Верный Гасан, терпеливо перенося страдания, старательно собирал для нее слухи, она принимала все доброе и злое внешне невозмутимо, иногда даже оживленно, а душа постепенно наливалась ядом и горечью. Ничего святого не было на этом свете, и не ощущала она никакой святости, даже входя в этот величайший храм, в котором поселился суровый Аллах. Но рядом с ним продолжали жить боги христианские, и если пристально всмотреться в глубокую полусферу абсиды, можно было увидеть будто сквозь огненный туман фигуру с распростертыми руками, фигуру Оранты, Панагии, покровительницы Царьграда, которая продолжает жить, схороненная в тайниках великой церкви, и молиться за род людской, подобно тому священнику, что вошел в стену, когда турки ворвались в святыню, и должен когда-то выйти, чтобы совершить богослужение за всех пострадавших.
Роксолана знала, что о ней никто не молится. И сама, кажется, тоже не молилась в душе. Лишь только отбивала поклоны и произносила слова Корана, но это не для себя, а для других, для тех, которые следят за нею, надзирают, изучают, выжидают: а ну если не так ступнет, а ну, выдаст себя, а ну… Входила в эту самую большую в империи мечеть, в эту обитель Аллаха, прикрывая веками глаза, так, будто испытывала трепет набожности, а у самой отзывались эхом слова величайшего мусульманского богохульника Насими, которого когда-то фанатики безжалостно убили, может, именно за эти стихи:
О Насими узнала десять лет назад, на первый взгляд совершенно случайно, но когда потом думала об этом поэте и о случае, который открыл ей существование великого богоборца, поняла, что это просто одно из тех событий, которые неминуемо должны были случиться. Уже многие годы Роксолана испытывала страх перед своей способностью всезнания, чуть ли не ясновидения. Ее осведомленность о том, что происходило в мире, о науках, искусствах, тайных культах, о гениях и еретиках, о вознесении и преследовании, падениях и наказаниях – все это впитывалось ею словно само по себе, говорило с ней на таинственном языке, которого она никогда не знала, но понимала, каким-то непостижимым образом, как будто приходили к ней из неведомых земель и незримых далей каждый раз новые вестники и помогали не только все понять и познать, но еще и жить вместе со всем миром – видеть те же самые сны, радоваться и плакать, рождаться и страдать, преодолевать преграды и гибнуть, мучиться в отчаянии и проявлять непоколебимую волю к жизни.
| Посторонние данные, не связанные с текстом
theorem takeSample_withEngine (t : StreamId) (sample : List Byte) (w : Work) :
    takeSample t sample (w.withEngine e) = (takeSample t sample w).withEngine e := by
  by_cases opened : w.2.state = .opened
  · rw [takeSample, takeSample, if_pos opened, if_pos (show (w.withEngine e).2.state = .opened from opened)]
    simp only [Work.withEngine]
    split
    · exact startBlock_withEngine e t sample w.1 w.2
    · exact placeSample_withEngine e t _ _ _ sample w.1 w.2
    · rfl
  · rw [takeSample, takeSample, if_neg opened, if_neg (show ¬ (w.withEngine e).2.state = .opened from opened)]
    rfl

theorem takeSamples_withEngine (t : StreamId) (l : List (List Byte)) (w : Work) :
    takeSamples t l (w.withEngine e) = (takeSamples t l w).withEngine e := by
  induction l generalizing w with
  | nil => rfl
  | cons x xs ih => rw [takeSamples, takeSamples, takeSample_withEngine, ih]

theorem gapEffect_withEngine (t : StreamId) (s : State) (x : Ctx) :
    gapEffect t (withEngine e s) x = (gapEffect t s x).withEngine e := by
  rw [gapEffect, gapEffect, requestNotice_withEngine]
  unfold applyGapPolicy
  split
  · rfl
  · exact breakAndHunt_withEngine e t _ _

theorem syncStep_withEngine (t : StreamId) (sync : Bool) (s : State) (x : Ctx) :
    syncStep t sync (withEngine e s) x = (syncStep t sync s x).withEngine e := by
  unfold syncStep
  split
  · split
    · exact complete_withEngine e t _ _ _ _ _ s x
    all_goals rfl
  · rfl

theorem markEffect_withEngine (t : StreamId) (a : MarkAction) (s : State) (x : Ctx) :
    markEffect t a (withEngine e s) x = (markEffect t a s x).withEngine e := by
  cases a with
  | cut => exact cut_withEngine e t s x
  | release => exact releaseHeld_withEngine e t s x
  | cutAndRelease =>
    simp only [markEffect]
    rw [cut_withEngine]
    by_cases faulted : (cut t s x).2.state = .faulted
    · rw [if_pos faulted, if_pos (show ((cut t s x).withEngine e).2.state = .faulted from faulted)]
    · rw [if_neg faulted, if_neg (show ¬ ((cut t s x).withEngine e).2.state = .faulted from faulted)]
      exact releaseHeld_withEngine e t _ _

theorem laterStages_withEngine (t : StreamId) (c : StreamCell) (gap : Bool) (s : State) (x : Ctx) :
    laterStages t c gap (withEngine e s) x = (laterStages t c gap s x).withEngine e := by
  unfold laterStages
  simp only
  split
  · rfl
  · split
    · split
      · unfold misfitEffect
        split
        · rfl
        · exact gapEffect_withEngine e t s _
      · have step := syncStep_withEngine e t c.sync s x
        rw [step]
        exact takeSamples_withEngine e t _ _
    · split
      · exact markEffect_withEngine e t _ s x
      · rfl

/-- The assembly of a cell reads no part of the context engine (R25–R50). -/
theorem assembleCell_withEngine (c : StreamCell) (s : State) (x : Ctx) :
    assembleCell c (withEngine e s) x = (assembleCell c s x).withEngine e := by
  unfold assembleCell
  simp only
  split
  · unfold judgedCell
    simp only
    split
    · exact laterStages_withEngine e c.stream c _ s _
    · exact laterStages_withEngine e c.stream c _ s _
    · rfl
    · rw [gapEffect_withEngine]
      exact laterStages_withEngine e c.stream c _ _ _
  · rfl

theorem freeAll_withEngine (hs : List Handle) (s : State) : freeAll hs (withEngine e s) = withEngine e (freeAll hs s) := by
  induction hs generalizing s with
  | nil => rfl
  | cons h hs ih => exact ih (freeBlock h s)

theorem markAbort_withEngine (t : StreamId) (s : State) : markAbort t (withEngine e s) = withEngine e (markAbort t s) := by
  have fields : (withEngine e s).link = s.link ∧ (withEngine e s).pool = s.pool := ⟨rfl, rfl⟩
  unfold markAbort
  simp only [fields]
  split
  · next h c _ _ =>
    by_cases own : s.pool.desc[h].stream = t
    · rw [if_pos own, if_pos own]; rfl
    · rw [if_neg own, if_neg own]
  all_goals rfl

theorem closeBlocks_withEngine (t : StreamId) (s : State) (x : Ctx) :
    closeBlocks t (withEngine e s) x = (closeBlocks t s x).withEngine e := by
  unfold closeBlocks
  rw [cut_withEngine]
  exact releaseHeld_withEngine e t _ _

theorem finish_withEngine (record : List Byte) (status : Status) (result : List Byte) (next : AgentState) (s : State) :
    finish record status result next (withEngine e s) = withEngine e (finish record status result next s) :=
  judgePort_withEngine e { s with
    agent.state := next
    agent.cache := cacheAfter record (replyFor record status result) s.agent.cache
    egress.replies := s.egress.replies ++ [replyFor record status result] }

end Sys2Proof.Machine
end

section
/-!
SUPPORT. The completion of a frame and an egress link reset (R60, R67, R140, R143, R144).
-/
namespace Sys2Proof.Machine

open Sys2Proof

/-! ### Operations that do not see the agent's state -/

/-- The state with the agent in another state. -/
def inAgentState (a : AgentState) (s : State) : State := { s with agent.state := a }

section
variable (a : AgentState)

theorem inAgentState_fields (s : State) : (inAgentState a s).engine = s.engine ∧ (inAgentState a s).ingress = s.ingress ∧
    (inAgentState a s).assembler = s.assembler ∧ (inAgentState a s).link = s.link ∧ (inAgentState a s).pool = s.pool ∧
    (inAgentState a s).egress = s.egress ∧ (inAgentState a s).notices = s.notices ∧ (inAgentState a s).agent.limits = s.agent.limits :=
  ⟨rfl, rfl, rfl, rfl, rfl, rfl, rfl, rfl⟩

theorem reqOf_inAgentState (p : Party) (s : State) : reqOf p (inAgentState a s) = reqOf p s := by cases p <;> rfl

theorem setReq_inAgentState (p : Party) (r : EngReq) (s : State) :
    setReq p r (inAgentState a s) = inAgentState a (setReq p r s) := by cases p <;> rfl

theorem takeMark_inAgentState (i : SlotNo) (s : State) : takeMark i (inAgentState a s) = inAgentState a (takeMark i s) := rfl

theorem judgeTake_inAgentState (p : Party) (s : State) : judgeTake p (inAgentState a s) = inAgentState a (judgeTake p s) := by
  obtain ⟨engine, -⟩ := inAgentState_fields a s
  unfold judgeTake
  rw [reqOf_inAgentState, engine]
  cases reqOf p s with
  | asked t =>
    simp only
    cases engagedSlot s.engine t with
    | none => rfl
    | some i =>
      simp only
      by_cases used : s.engine.slots[i].inUse = true
      · rw [if_pos used, if_pos used]
      · rw [if_neg used, if_neg used, takeMark_inAgentState, setReq_inAgentState]
  | idle | lodged _ | fetching _ | fetched _ | holds _ _ => rfl

theorem judgeLodge_inAgentState (p : Party) (s : State) : judgeLodge p (inAgentState a s) = inAgentState a (judgeLodge p s) := by
  obtain ⟨engine, -⟩ := inAgentState_fields a s
  unfold judgeLodge
  rw [reqOf_inAgentState, engine]
  cases reqOf p s with
  | asked t =>
    simp only
    split
    · rfl
    · exact setReq_inAgentState a p _ s
  | idle | lodged _ | fetching _ | fetched _ | holds _ _ => rfl

theorem startRequest_inAgentState (p : Party) (s : State) :
    startRequest p (inAgentState a s) = inAgentState a (startRequest p s) := by
  obtain ⟨engine, -⟩ := inAgentState_fields a s
  unfold startRequest
  rw [reqOf_inAgentState, engine]
  cases s.engine.fetch with
  | some _ => rfl
  | none =>
    cases reqOf p s with
    | lodged t =>
      simp only
      cases engagedSlot s.engine t with
      | some _ => exact (congrArg (judgeTake p) (setReq_inAgentState a p _ s)).trans (judgeTake_inAgentState a p _)
      | none =>
        cases victim s.engine with
        | none => rfl
        | some i => exact setReq_inAgentState a p _ (beginFetch p t i s)
    | idle | asked _ | fetching _ | fetched _ | holds _ _ => rfl

theorem sendHead_inAgentState (c : StreamCell) (i : SlotNo) (s : State) :
    sendHead c i (inAgentState a s) = inAgentState a (sendHead c i s) := by
  obtain ⟨engine, -, assembler, -⟩ := inAgentState_fields a s
  unfold sendHead
  rw [engine, assembler]
  by_cases used : s.engine.slots[i].inUse = true
  · rw [if_pos used, if_pos used]; rfl
  · rw [if_neg used, if_neg used]
    by_cases free : s.assembler.isEmpty = true
    · rw [if_pos free, if_pos free]; rfl
    · rw [if_neg free, if_neg free]
      by_cases waits : s.engine.dispWait = some i
      · rw [if_pos waits, if_pos waits]
      · rw [if_neg waits, if_neg waits]; rfl

theorem dispatchHead_inAgentState (s : State) : dispatchHead (inAgentState a s) = inAgentState a (dispatchHead s) := by
  obtain ⟨engine, ingress, -⟩ := inAgentState_fields a s
  have dropped : dropWait (inAgentState a s) = inAgentState a (dropWait s) := rfl
  unfold dispatchHead
  rw [engine, ingress, dropped]
  cases s.engine.mode with
  | sweepWait _ | initSweep | busSweep _ _ => rfl
  | running =>
    cases s.ingress.fifo with
    | nil => rfl
    | cons c rest =>
      simp only
      cases dispatcherFetch s.engine with
      | some u =>
        simp only
        by_cases same : c.stream = u
        · rw [if_pos same, if_pos same]
          by_cases room : s.engine.parked.length < Config.parkedDepth
          · rw [if_pos room, if_pos room]; rfl
          · rw [if_neg room, if_neg room]
        · rw [if_neg same, if_neg same]
          cases engagedSlot s.engine c.stream with
          | some i => exact sendHead_inAgentState a c i s
          | none => rfl
      | none =>
        simp only
        by_cases parked : s.engine.parked.isEmpty = true
        · rw [if_pos parked, if_pos parked]
          cases engagedSlot s.engine c.stream with
          | some i => exact sendHead_inAgentState a c i s
          | none =>
            simp only
            have same : (inAgentState a (dropWait s)).engine = (dropWait s).engine := rfl
            rw [same]
            by_cases starts : ((dropWait s).engine.fetch.isNone && noRequestWaits (dropWait s).engine) = true
            · rw [if_pos starts, if_pos starts]
              cases victim (dropWait s).engine <;> rfl
            · rw [if_neg starts, if_neg starts]
              by_cases asks : (dropWait s).engine.dispReq.isNone = true
              · rw [if_pos asks, if_pos asks]; rfl
              · rw [if_neg asks, if_neg asks]
        · rw [if_neg parked, if_neg parked]

theorem startNext_inAgentState (s : State) : startNext (inAgentState a s) = inAgentState a (startNext s) := by
  have dispatcher (u : State) : startDispatcher (inAgentState a u) = inAgentState a (startDispatcher u) := by
    obtain ⟨engine, -⟩ := inAgentState_fields a u
    unfold startDispatcher
    rw [engine]
    cases u.engine.fetch with
    | some _ => rfl
    | none =>
      cases u.engine.dispReq with
      | none => rfl
      | some _ => exact dispatchHead_inAgentState a { u with engine.dispReq := none }
  obtain ⟨engine, -⟩ := inAgentState_fields a s
  unfold startNext
  rw [engine]
  cases s.engine.mode with
  | running => simp only [startRequest_inAgentState, dispatcher]
  | sweepWait _ | initSweep | busSweep _ _ => rfl

theorem askEngage_inAgentState (p : Party) (t : StreamId) (s : State) :
    askEngage p t (inAgentState a s) = inAgentState a (askEngage p t s) := by
  obtain ⟨engine, -⟩ := inAgentState_fields a (setReq p (.asked t) s)
  unfold askEngage
  simp only [setReq_inAgentState]
  rw [engine]
  cases (setReq p (.asked t) s).engine.mode with
  | running => simp only [judgeTake_inAgentState, judgeLodge_inAgentState, startNext_inAgentState]
  | sweepWait _ | initSweep | busSweep _ _ => rfl

theorem raiseDrain_inAgentState (t : StreamId) (s : State) : raiseDrain t (inAgentState a s) = inAgentState a (raiseDrain t s) := by
  have serve (u : State) : serveDrain (inAgentState a u) = inAgentState a (serveDrain u) := by
    obtain ⟨engine, -⟩ := inAgentState_fields a u
    unfold serveDrain
    rw [engine]
    cases u.engine.drainReq with
    | idle =>
      cases u.engine.drainList with
      | nil => rfl
      | cons t _ => exact askEngage_inAgentState a .drain t u
    | asked _ | lodged _ | fetching _ | fetched _ | holds _ _ => rfl
  obtain ⟨engine, -⟩ := inAgentState_fields a s
  unfold raiseDrain
  rw [engine]
  by_cases there : s.engine.drainList.contains t = true
  · rw [if_pos there, if_pos there]
  · rw [if_neg there, if_neg there]
    exact serve { s with engine.drainList := s.engine.drainList ++ [t] }

theorem fallOutstanding_inAgentState (t : StreamId) (s : State) :
    fallOutstanding t (inAgentState a s) = inAgentState a (fallOutstanding t s) := by
  obtain ⟨-, -, -, -, pool, -⟩ := inAgentState_fields a s
  unfold fallOutstanding
  rw [pool]
  simp only
  split
  · exact raiseDrain_inAgentState a t (setDrain t ⟨0, false⟩ s)
  · rfl

theorem takeBlock_inAgentState (s : State) : takeBlock (inAgentState a s) = inAgentState a (takeBlock s) := by
  cases chosen : chooseClass s.egress s.agent.limits with
  | none => simp only [takeBlock, inAgentState, chosen]
  | some choice =>
    obtain ⟨c, budget⟩ := choice
    cases queue : s.egress.queues[c] with
    | nil => simp only [takeBlock, inAgentState, chosen, queue]
    | cons h rest => simp only [takeBlock, inAgentState, chosen, queue, startFrame, setDescState, setDesc, setQueue]

theorem takeForSending_inAgentState (s : State) : takeForSending (inAgentState a s) = inAgentState a (takeForSending s) := by
  have notice (n : Notice) (rest : List Notice) : takeNotice n rest (inAgentState a s) = inAgentState a (takeNotice n rest s) := by
    unfold takeNotice
    split <;> rfl
  have block := takeBlock_inAgentState a s
  simp only [inAgentState] at notice block
  simp only [takeForSending, inAgentState]
  split
  · rfl
  · split
    · exact notice _ _
    · exact block

theorem judgePort_inAgentState (s : State) : judgePort (inAgentState a s) = inAgentState a (judgePort s) := by
  obtain ⟨-, -, -, link, -, -, -, limits⟩ := inAgentState_fields a s
  have waiting : hasWaiting (inAgentState a s) = hasWaiting s := rfl
  by_cases busy : s.link.inflight ≠ none ∨ s.link.port = .stalled
  · rw [judgePort_of_busy busy, judgePort_of_busy (by rw [link]; exact busy)]
  · rw [not_or, Classical.not_not] at busy
    obtain ⟨none, notStalled⟩ := busy
    rw [judgePort_selects none notStalled, judgePort_selects (by rw [link]; exact none) (by rw [link]; exact notStalled), waiting, link,
      limits, takeForSending_inAgentState]
    by_cases waits : hasWaiting s = true
    · rw [if_pos waits, if_pos waits]
      by_cases credit : 0 < s.link.credit
      · rw [if_pos credit, if_pos credit]
      · rw [if_neg credit, if_neg credit]
        by_cases waiting : s.link.port = .waiting
        · rw [if_pos waiting, if_pos waiting]
        · rw [if_neg waiting, if_neg waiting]; rfl
    · rw [if_neg waits, if_neg waits]; rfl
Воля к жизни. Десять лет назад султан велел старому тезкиристу[26]26
Тезкире – антология. Здесь – составитель антологии.
[Закрыть] Лятифи собрать для него все самое лучшее из османской поэзии за все века.
Лятифи на несколько месяцев засел в старом книгохранилище султана Баязида, перелистывал рукописи, шелестел бумагой, скрипел каламом, брызгал чернилами сам, покрикивал на подчиненных – язиджи, выделенных ему для переписывания. Неутешная в материнском горе после смерти Мехмеда, Роксолана металась тогда, не находя себе места от печали, никто никогда не знал, чего пожелает султанша, куда захочет пойти или поехать, – так оказалась она в книгохранилище Баязида, не дав ни времени, ни возможности напуганному Лятифи скрыться с глаз.
Рассыпая рукописи, кутаясь в свой широкий темный халат, старик склонил негнущееся костлявое тело в низком поклоне, пытался незаметно протиснуться к выходу, выскользнуть из помещения, чтобы не накликать на себя высокого гнева, но Роксолана указала ему рукой на его место, сама подошла к старику, ласково поздоровалась, спросила, как продвигается его работа.
– Я знаю, что его величество султан поручил вам составить тезкире османских поэтов «Мешахир-уш-шуара», – сказала она, – и меня тоже интересует ваша благословенная работа.
Лятифи прислонил палец к своему глазу – жест, который должен был означать: «Ваше желание для меня дороже моего глаза». Затем стал перечислять поэтов, которых уже внес в свою тезкире: Руми, Султан Велед, Юнус Эмре, Сулейман Челебия, автор божественного «Мевлюда»…
– Но я, ничтожный раб Всевышнего, столкнулся с некоторыми трудностями, ваше величество, пусть дарит Аллах вам счастливые и долгие дни.
Роксолана улыбнулась.
– Я думала, трудности бывают только у поэтов, когда они слагают свои песни, – сказала она.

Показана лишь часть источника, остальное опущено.